I didn’t promote Democratic policies. I didn’t attack Republican voters. I didn’t argue for progressive ideology or leftist economics or any of the things “anti-Republican” should actually mean.

All I did was warn that the precedents you’re celebrating today become the powers you’ll face tomorrow. That the machinery you’re building to target people you oppose will be inherited by administrations you’ll despise. That abandoning constitutional constraints to “finally get things done” doesn’t build durable conservative power—it eliminates the only safeguards that could protect conservative values when power inevitably changes hands.

I made an argument about executive overreach and institutional checks from an explicitly conservative constitutional framework. I invoked the oath I and all my fellow veterans swore, the principles all conservatives claim to hold, and the long-term strategic thinking that used to define conservatism.

And I was told that makes me the enemy.

Think about what you’re actually saying when you do that.

You’re saying “Republican” no longer means holding to a set of principles about limited government and constitutional constraints. It means unquestioning loyalty to current tactics and leadership. You’re saying any expression of concern, any warning about consequences, any appeal to the principles we used to share is grounds for expulsion.

You’re saying the movement has become so fragile that even friendly criticism from within is treated as hostile action.

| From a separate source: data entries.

theorem witness_SensorInput_4 :
    (live.domOn dT1S = true) ∧
    (live.en .t1s 3 = false) ∧
    (t1sOn.en .t1s 3 = true ∧ (0xFFFFFFFFFFFE : BitVec 48).toNat = t1sOn.f (T1S_MAC_HI_MAC 3) * 2 ^ 32 + t1sOn.f (T1S_MAC_LO 3) ∧
      t1sOn.t1sSource 3 6 = none) ∧
    (w_SensorInput_12.t1sSource 3 5 = some 7 ∧ w_SensorInput_12.f (T1S_SRC_TYPE_ETYPE 3 7) = 0 ∧
      w_SensorInput_12.f (T1S_RXCFG_FRAME_RATE 3) = 0 ∧ w_SensorInput_12.draining .t1s 3 = false ∧
      ((List.range 16).filter fun r => w_SensorInput_12.b (T1S_RULE_SEL_EN 3 r) && w_SensorInput_12.f (T1S_RULE_SEL_SRC 3 r) == 7) = [15] ∧
      w_SensorInput_12.ruleField 3 15 ((([0xD2, 0x04] : List (BitVec 8))).map BitVec.toNat) = some 1234 ∧
      w_SensorInput_12.b (T1S_RULE_SEL_NEG 3 15) = false ∧ w_SensorInput_12.b (T1S_RULE_SEL_TBL 3 15) = false ∧
      (rescale 1234 (w_SensorInput_12.f (T1S_RULE_SCALE_M 3 15)) (w_SensorInput_12.f (T1S_RULE_SCALE_S 3 15)) 0 15).y = 14 ∧
      w_SensorInput_12.f (T1S_BUCKET_RATE 3) = 0 ∧ (w_SensorInput_12.sport 9).fifo.length < 64) := by decide +kernel

theorem witness_SensorInput_5 :
    ((8 : BitVec 4).toNat < 10 ∧ (w_SensorInput_13.sport (8 : BitVec 4).toNat).fifo ≠ [] ∧
      w_SensorInput_13.domOn (portDom (8 : BitVec 4).toNat) = true ∧ w_SensorInput_13.portNext (8 : BitVec 4).toNat = some 9 ∧
      (w_SensorInput_13.sport 9).fifo = pev :: [] ∧ w_SensorInput_13.portHeld 9 = false ∧ w_SensorInput_13.domOn (portDom 9) = true ∧
      pev.rec? = none ∧ w_SensorInput_13.roomFor (portRouter 9) .gw (w_SensorInput_13.eventPacket pev) = true) ∧
    (w_SensorInput_13b.portNext (3 : BitVec 4).toNat = some 3 ∧ (w_SensorInput_13b.sport 3).fifo = oldEv :: [pev] ∧
      w_SensorInput_13b.portHeld 3 = false ∧ oldEv.rec? = some 0 ∧ w_SensorInput_13b.staleEvent 3 0 = true) := by decide +kernel

theorem witness_SensorInput_6 :
    (w_SensorInput_14.host.fifo = (1, pev) :: [] ∧ w_SensorInput_14.hostOn = true ∧ w_SensorInput_14.b MTR_INJ_HOLD_HOST = false ∧
      w_SensorInput_14.roomFor 0x000 .gw (.spikeUC (BitVec.ofNat 10 pev.tile) 1 (BitVec.ofNat 16 pev.axon) (BitVec.ofNat 4 pev.payload) (BitVec.ofNat 2 pev.prio) (BitVec.ofNat 8 w_SensorInput_14.stampStep.toNat)) = true) ∧
    (w_SensorInput_15.domOn dCSI = true ∧ 4 ≤ (w_SensorInput_15.sport (3 : BitVec 2).toNat).buf.length ∧
      w_SensorInput_15.stores iENGINE (w_SensorInput_15.ringEntry (3 : BitVec 2).toNat (w_SensorInput_15.sport (3 : BitVec 2).toNat).head) 32 (portRouter (3 : BitVec 2).toNat) = true) ∧
    (4 ≤ (w_SensorInput_15b.sport (3 : BitVec 2).toNat).buf.length ∧
      w_SensorInput_15b.stores iENGINE (w_SensorInput_15b.ringEntry (3 : BitVec 2).toNat (w_SensorInput_15b.sport (3 : BitVec 2).toNat).head) 32 (portRouter (3 : BitVec 2).toNat) = true) ∧
    (w_SensorInput_16.domOn dCSI = true ∧ (w_SensorInput_16.sport (3 : BitVec 2).toNat).ring ≠ [] ∧
      w_SensorInput_16.spillNow (3 : BitVec 2).toNat = false ∧ (w_SensorInput_16.sport (3 : BitVec 2).toNat).fifo.length + 4 ≤ 256 ∧
      w_SensorInput_16.reads iENGINE (w_SensorInput_16.ringEntry (3 : BitVec 2).toNat (w_SensorInput_16.sport (3 : BitVec 2).toNat).tail) 32 (portRouter (3 : BitVec 2).toNat) = true) := by decide +kernel

theorem witness_SensorInput_7 :
    (w_SensorInput_16b.spillNow (3 : BitVec 2).toNat = false ∧ (w_SensorInput_16b.sport (3 : BitVec 2).toNat).ring = [] ∧
      (w_SensorInput_16b.sport (3 : BitVec 2).toNat).buf.length < 4 ∧
      (w_SensorInput_16b.sport (3 : BitVec 2).toNat).fifo.length + (w_SensorInput_16b.sport (3 : BitVec 2).toNat).buf.length ≤ 256) ∧
    ((5 : BitVec 4).toNat < 10 ∧ portPage (5 : BitVec 4).toNat = (.aer, 0) ∧
      w_SensorInput_17.domOn (portDom (5 : BitVec 4).toNat) = true ∧ w_SensorInput_17.actv .aer 0 = true ∧
      w_SensorInput_17.portsIdle .aer 0 = false) ∧
    (portPage (9 : BitVec 4).toNat = (.t1s, 3) ∧ w_SensorInput_18.actv .t1s 3 = true ∧
      w_SensorInput_18.portsIdle .t1s 3 = true) := by decide +kernel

And here’s what should terrify you about that: Movements that can’t tolerate internal disagreement don’t course-correct. They don’t adapt. They don’t learn from mistakes. They just become more rigid and more detached from reality until they shatter.

The greatest threat to any cause doesn’t come from external enemies. It comes from the moment when loyalty becomes more important than truth, when solidarity matters more than principle, when keeping everyone in line becomes more urgent than asking whether you’re headed in the right direction.

You’ve created a space where a lifelong conservative can be banned for making a conservative argument. Where a veteran can be expelled for taking their oath seriously. Where “anti-Republican” means “raised constitutional concerns we’d rather not think about.”

I understand why you did it. I really do.

It’s easier to ban dissent than engage with it. It’s more comfortable to expel the person raising uncomfortable questions than to actually answer them. It’s simpler to maintain ideological purity than deal with the messy reality that principled people who share your values might reach different conclusions about tactics and strategy.

But easy isn’t the same as wise.

Because here’s what you’re not thinking about: Every person you ban for raising good-faith concerns, every voice you silence for asking uncomfortable questions, every ally you cast out for insufficient loyalty – they don’t disappear. They don’t suddenly decide you were right all along.

They just learn that your movement has no room for them.

And they’re not the only ones watching.

There are others in your community right now who see what happened to me and are thinking twice about speaking up. They’re watching you decide that conformity matters more than conscience. They’re learning that expressing doubt means losing community, being called a traitor, facing excommunication.

So they stay silent. They upvote what they’re supposed to upvote. They keep their concerns to themselves.

And your community gets smaller, louder, and more disconnected from the principles it claims to represent.

I know what it costs to speak up. I’ve lost friendships. I’ve been called a RINO and worse. I’ve been accused of betraying everything I claimed to believe in. All because I took my oath seriously and refused to pretend that abandoning constitutional constraints was somehow conservative.

But here’s the thing: I’d rather be banned for defending the Constitution than welcomed for abandoning it.

I’d rather stand alone with my principles intact than stand with you while you dismantle everything those principles were supposed to protect.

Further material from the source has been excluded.